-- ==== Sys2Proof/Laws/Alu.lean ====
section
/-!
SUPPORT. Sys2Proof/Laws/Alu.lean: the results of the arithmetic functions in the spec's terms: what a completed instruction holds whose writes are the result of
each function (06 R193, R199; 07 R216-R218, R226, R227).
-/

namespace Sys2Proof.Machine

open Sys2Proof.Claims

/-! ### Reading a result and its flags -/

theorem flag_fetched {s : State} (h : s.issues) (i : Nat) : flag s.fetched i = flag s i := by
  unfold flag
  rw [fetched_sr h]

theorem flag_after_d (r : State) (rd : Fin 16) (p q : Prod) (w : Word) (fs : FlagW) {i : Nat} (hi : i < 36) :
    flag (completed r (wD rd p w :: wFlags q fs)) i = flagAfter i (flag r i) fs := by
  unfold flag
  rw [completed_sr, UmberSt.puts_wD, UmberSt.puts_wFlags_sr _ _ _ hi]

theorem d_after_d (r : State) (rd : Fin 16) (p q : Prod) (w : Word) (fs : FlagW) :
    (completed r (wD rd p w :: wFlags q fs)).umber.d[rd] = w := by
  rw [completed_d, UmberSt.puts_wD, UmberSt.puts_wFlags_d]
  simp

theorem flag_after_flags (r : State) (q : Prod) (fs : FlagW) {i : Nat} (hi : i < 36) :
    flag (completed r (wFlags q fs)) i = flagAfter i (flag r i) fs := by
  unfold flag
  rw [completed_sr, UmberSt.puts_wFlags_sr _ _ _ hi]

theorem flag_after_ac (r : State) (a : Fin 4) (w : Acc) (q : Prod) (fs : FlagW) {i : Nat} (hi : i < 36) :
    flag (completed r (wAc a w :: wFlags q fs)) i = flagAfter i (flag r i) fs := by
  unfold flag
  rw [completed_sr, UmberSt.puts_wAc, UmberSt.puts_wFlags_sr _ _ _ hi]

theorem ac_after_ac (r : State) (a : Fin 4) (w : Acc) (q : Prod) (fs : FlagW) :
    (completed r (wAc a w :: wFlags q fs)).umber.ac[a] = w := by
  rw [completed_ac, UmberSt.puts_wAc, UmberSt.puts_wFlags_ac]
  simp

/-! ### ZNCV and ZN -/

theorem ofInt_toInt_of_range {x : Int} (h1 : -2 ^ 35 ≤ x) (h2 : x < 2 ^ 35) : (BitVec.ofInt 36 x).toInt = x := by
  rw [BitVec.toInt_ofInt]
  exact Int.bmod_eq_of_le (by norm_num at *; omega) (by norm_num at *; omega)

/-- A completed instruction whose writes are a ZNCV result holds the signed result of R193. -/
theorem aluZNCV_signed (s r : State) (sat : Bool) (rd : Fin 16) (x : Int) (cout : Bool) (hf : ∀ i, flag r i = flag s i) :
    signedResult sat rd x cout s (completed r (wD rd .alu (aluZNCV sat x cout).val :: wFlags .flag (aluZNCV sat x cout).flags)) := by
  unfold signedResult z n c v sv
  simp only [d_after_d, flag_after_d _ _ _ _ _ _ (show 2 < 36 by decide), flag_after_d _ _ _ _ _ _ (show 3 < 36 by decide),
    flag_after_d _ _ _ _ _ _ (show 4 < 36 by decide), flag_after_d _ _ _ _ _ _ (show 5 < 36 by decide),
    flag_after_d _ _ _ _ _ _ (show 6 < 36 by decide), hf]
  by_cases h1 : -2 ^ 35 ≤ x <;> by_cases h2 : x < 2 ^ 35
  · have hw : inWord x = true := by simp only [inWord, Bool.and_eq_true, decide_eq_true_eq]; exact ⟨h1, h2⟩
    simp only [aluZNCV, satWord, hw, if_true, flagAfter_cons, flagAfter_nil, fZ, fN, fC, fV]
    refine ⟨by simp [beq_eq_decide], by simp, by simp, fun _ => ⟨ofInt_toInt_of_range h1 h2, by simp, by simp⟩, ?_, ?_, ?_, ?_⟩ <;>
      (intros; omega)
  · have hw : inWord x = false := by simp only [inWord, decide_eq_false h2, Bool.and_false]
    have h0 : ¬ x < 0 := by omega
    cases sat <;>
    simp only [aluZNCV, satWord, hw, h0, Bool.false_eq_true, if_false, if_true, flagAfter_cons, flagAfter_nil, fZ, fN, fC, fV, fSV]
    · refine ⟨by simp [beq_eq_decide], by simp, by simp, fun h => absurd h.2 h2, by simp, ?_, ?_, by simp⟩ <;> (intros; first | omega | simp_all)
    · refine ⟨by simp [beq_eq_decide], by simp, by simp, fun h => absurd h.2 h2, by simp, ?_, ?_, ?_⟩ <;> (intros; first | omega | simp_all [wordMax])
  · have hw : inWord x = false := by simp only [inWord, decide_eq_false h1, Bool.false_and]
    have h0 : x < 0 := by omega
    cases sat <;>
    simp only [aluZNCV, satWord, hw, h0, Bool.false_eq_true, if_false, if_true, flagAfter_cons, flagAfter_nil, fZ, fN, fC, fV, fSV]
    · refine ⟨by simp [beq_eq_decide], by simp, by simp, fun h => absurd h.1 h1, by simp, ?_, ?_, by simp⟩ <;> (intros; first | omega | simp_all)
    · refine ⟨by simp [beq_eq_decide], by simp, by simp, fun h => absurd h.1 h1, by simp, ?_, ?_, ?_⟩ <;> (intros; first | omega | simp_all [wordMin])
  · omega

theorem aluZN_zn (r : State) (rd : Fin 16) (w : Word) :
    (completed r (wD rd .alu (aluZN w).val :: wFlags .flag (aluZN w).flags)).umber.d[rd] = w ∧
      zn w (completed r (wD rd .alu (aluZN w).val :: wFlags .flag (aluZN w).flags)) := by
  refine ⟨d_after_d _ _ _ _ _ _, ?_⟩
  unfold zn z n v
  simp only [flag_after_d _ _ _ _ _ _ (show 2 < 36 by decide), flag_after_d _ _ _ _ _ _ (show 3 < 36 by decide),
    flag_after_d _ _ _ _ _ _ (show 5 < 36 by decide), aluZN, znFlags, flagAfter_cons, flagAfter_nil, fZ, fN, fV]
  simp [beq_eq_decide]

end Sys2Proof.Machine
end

==

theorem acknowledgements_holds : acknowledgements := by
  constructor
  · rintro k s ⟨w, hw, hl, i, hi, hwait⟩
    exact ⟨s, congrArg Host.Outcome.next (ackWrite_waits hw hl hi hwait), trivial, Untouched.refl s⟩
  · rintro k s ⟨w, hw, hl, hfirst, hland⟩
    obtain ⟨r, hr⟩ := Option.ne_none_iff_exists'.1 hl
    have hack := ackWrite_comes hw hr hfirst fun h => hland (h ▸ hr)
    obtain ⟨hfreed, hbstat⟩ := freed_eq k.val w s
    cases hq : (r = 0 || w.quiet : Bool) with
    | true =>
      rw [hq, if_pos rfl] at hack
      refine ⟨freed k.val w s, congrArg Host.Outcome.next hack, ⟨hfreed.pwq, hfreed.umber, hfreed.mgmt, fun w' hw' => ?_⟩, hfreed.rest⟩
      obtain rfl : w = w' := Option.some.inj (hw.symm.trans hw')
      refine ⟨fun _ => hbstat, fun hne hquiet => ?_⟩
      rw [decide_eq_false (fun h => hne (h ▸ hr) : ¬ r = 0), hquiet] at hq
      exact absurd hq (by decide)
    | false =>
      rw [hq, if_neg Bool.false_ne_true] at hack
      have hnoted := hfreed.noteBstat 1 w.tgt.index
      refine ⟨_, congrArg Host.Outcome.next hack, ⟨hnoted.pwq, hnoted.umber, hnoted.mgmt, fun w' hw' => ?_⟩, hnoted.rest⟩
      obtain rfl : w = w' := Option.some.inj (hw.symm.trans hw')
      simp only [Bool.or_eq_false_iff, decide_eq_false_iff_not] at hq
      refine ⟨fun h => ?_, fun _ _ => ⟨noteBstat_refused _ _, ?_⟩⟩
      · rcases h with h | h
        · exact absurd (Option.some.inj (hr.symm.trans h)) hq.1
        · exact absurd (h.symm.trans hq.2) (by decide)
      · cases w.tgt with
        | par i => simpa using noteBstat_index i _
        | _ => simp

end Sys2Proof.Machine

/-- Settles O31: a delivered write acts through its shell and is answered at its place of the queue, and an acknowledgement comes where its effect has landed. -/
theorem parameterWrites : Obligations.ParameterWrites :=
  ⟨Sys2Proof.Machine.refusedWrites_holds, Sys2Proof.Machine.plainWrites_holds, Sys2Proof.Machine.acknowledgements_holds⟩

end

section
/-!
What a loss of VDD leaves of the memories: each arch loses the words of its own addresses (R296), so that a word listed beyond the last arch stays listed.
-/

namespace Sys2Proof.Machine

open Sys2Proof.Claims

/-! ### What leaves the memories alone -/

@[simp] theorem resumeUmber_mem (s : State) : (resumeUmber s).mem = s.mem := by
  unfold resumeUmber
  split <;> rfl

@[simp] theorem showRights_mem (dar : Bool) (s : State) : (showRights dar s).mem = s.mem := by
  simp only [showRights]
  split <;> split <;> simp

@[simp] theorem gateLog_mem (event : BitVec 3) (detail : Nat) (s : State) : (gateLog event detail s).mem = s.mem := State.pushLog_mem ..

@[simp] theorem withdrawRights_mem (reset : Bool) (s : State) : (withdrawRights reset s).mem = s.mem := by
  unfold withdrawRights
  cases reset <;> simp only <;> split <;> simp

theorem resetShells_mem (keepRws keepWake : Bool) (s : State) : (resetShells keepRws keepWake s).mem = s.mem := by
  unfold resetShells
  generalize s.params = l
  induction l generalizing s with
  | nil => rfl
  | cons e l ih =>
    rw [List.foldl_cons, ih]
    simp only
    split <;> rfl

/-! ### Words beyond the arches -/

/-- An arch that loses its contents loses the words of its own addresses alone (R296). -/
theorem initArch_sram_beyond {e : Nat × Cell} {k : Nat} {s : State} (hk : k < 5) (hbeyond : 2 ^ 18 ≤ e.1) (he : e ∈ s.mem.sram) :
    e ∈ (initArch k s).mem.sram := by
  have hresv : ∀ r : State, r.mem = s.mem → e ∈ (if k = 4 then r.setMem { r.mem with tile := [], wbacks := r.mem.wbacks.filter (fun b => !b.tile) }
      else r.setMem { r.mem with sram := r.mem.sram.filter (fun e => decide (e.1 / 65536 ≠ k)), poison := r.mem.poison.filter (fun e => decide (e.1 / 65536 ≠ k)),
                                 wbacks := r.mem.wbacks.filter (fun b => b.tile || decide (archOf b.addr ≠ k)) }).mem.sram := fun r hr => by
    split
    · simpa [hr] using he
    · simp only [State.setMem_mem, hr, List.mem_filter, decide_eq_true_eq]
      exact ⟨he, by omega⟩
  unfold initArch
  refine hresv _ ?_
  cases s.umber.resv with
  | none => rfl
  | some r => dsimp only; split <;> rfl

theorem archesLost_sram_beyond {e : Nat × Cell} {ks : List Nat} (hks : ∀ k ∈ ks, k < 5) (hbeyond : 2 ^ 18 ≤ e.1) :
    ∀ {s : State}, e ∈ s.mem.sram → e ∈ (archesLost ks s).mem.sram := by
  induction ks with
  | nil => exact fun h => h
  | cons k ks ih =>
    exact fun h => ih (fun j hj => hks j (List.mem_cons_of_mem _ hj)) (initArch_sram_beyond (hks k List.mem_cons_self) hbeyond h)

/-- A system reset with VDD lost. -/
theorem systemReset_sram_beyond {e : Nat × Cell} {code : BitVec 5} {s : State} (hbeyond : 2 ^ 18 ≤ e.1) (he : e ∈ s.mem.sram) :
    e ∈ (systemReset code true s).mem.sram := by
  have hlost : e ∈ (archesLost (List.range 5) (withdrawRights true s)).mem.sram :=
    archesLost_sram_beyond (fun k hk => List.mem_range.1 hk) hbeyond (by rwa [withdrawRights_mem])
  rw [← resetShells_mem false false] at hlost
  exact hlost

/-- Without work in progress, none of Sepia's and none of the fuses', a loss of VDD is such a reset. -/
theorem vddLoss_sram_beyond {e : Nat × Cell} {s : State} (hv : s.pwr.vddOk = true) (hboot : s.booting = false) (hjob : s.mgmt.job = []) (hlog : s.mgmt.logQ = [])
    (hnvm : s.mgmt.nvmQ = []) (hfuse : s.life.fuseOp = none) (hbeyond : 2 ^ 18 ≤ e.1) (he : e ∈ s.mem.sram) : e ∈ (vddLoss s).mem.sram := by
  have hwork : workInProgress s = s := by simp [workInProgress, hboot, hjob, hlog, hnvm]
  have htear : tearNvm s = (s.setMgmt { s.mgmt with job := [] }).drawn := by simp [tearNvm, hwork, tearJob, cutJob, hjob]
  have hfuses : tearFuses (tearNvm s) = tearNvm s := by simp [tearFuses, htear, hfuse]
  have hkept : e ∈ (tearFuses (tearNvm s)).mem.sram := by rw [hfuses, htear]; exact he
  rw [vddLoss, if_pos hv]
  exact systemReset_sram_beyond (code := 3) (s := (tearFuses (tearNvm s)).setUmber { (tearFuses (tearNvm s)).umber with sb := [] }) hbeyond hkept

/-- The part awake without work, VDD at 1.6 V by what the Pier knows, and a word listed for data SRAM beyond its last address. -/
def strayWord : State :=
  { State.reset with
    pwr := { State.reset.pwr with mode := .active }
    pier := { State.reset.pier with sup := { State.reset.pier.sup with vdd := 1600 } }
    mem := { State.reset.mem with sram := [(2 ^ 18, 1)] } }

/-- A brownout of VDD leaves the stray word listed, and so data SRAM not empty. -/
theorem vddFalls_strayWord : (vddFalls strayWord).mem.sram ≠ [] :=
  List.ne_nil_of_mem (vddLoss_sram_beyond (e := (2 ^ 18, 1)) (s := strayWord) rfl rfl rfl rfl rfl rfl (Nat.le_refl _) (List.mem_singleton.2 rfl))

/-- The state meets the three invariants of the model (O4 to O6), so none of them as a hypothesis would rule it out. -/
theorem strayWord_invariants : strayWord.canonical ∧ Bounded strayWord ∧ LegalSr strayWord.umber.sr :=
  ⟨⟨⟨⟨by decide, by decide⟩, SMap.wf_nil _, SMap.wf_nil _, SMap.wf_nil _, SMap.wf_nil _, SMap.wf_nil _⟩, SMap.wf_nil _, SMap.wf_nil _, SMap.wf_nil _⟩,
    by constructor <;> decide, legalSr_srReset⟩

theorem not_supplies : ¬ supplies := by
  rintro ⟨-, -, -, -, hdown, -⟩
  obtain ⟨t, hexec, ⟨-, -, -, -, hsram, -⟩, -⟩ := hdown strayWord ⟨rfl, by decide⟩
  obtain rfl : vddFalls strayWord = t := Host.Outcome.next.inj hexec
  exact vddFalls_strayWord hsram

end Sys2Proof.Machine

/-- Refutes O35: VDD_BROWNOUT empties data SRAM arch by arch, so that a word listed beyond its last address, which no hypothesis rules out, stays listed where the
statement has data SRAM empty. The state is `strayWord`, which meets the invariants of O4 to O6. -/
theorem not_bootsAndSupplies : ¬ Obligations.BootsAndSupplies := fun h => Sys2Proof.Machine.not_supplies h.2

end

...

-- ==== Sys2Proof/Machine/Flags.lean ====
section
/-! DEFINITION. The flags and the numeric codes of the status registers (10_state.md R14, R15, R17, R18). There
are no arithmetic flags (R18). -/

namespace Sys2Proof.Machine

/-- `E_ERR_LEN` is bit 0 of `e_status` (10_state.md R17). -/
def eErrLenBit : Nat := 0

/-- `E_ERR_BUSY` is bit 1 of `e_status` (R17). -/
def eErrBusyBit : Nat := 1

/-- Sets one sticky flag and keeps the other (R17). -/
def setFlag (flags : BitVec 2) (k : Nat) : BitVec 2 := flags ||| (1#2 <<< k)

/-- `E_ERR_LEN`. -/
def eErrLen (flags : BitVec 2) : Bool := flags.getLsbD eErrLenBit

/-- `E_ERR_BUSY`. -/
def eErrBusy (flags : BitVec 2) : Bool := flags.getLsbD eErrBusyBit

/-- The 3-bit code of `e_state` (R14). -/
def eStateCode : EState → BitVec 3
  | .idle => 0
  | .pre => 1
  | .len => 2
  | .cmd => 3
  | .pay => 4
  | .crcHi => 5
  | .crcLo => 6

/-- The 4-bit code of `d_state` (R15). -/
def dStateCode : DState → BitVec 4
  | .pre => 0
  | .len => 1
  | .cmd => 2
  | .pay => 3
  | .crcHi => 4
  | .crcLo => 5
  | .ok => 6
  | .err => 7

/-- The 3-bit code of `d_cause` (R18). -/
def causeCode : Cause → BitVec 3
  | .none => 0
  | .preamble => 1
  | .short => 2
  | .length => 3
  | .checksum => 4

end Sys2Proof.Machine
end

PROBLEM DETAILS
When you reach the line holding "rw [completed_sr, UmberSt.puts_wD, UmberSt.puts_wFlags_sr" in the records above, begin reproducing exactly, stop after the line holding "rw [completed_sr, UmberSt.puts_wFlags_sr", and output nothing else.

RESPONSE AREA
  rw [completed_sr, UmberSt.puts_wD, UmberSt.puts_wFlags_sr _ _ _ hi]

theorem d_after_d (r : State) (rd : Fin 16) (p q : Prod) (w : Word) (fs : FlagW) :
    (completed r (wD rd p w :: wFlags q fs)).umber.d[rd] = w := by
  rw [completed_d, UmberSt.puts_wD, UmberSt.puts_wFlags_d]
  simp

theorem flag_after_flags (r : State) (q : Prod) (fs : FlagW) {i : Nat} (hi : i < 36) :
    flag (completed r (wFlags q fs)) i = flagAfter i (flag r i) fs := by
  unfold flag
  rw [completed_sr, UmberSt.puts_wFlags_sr _ _ _ hi]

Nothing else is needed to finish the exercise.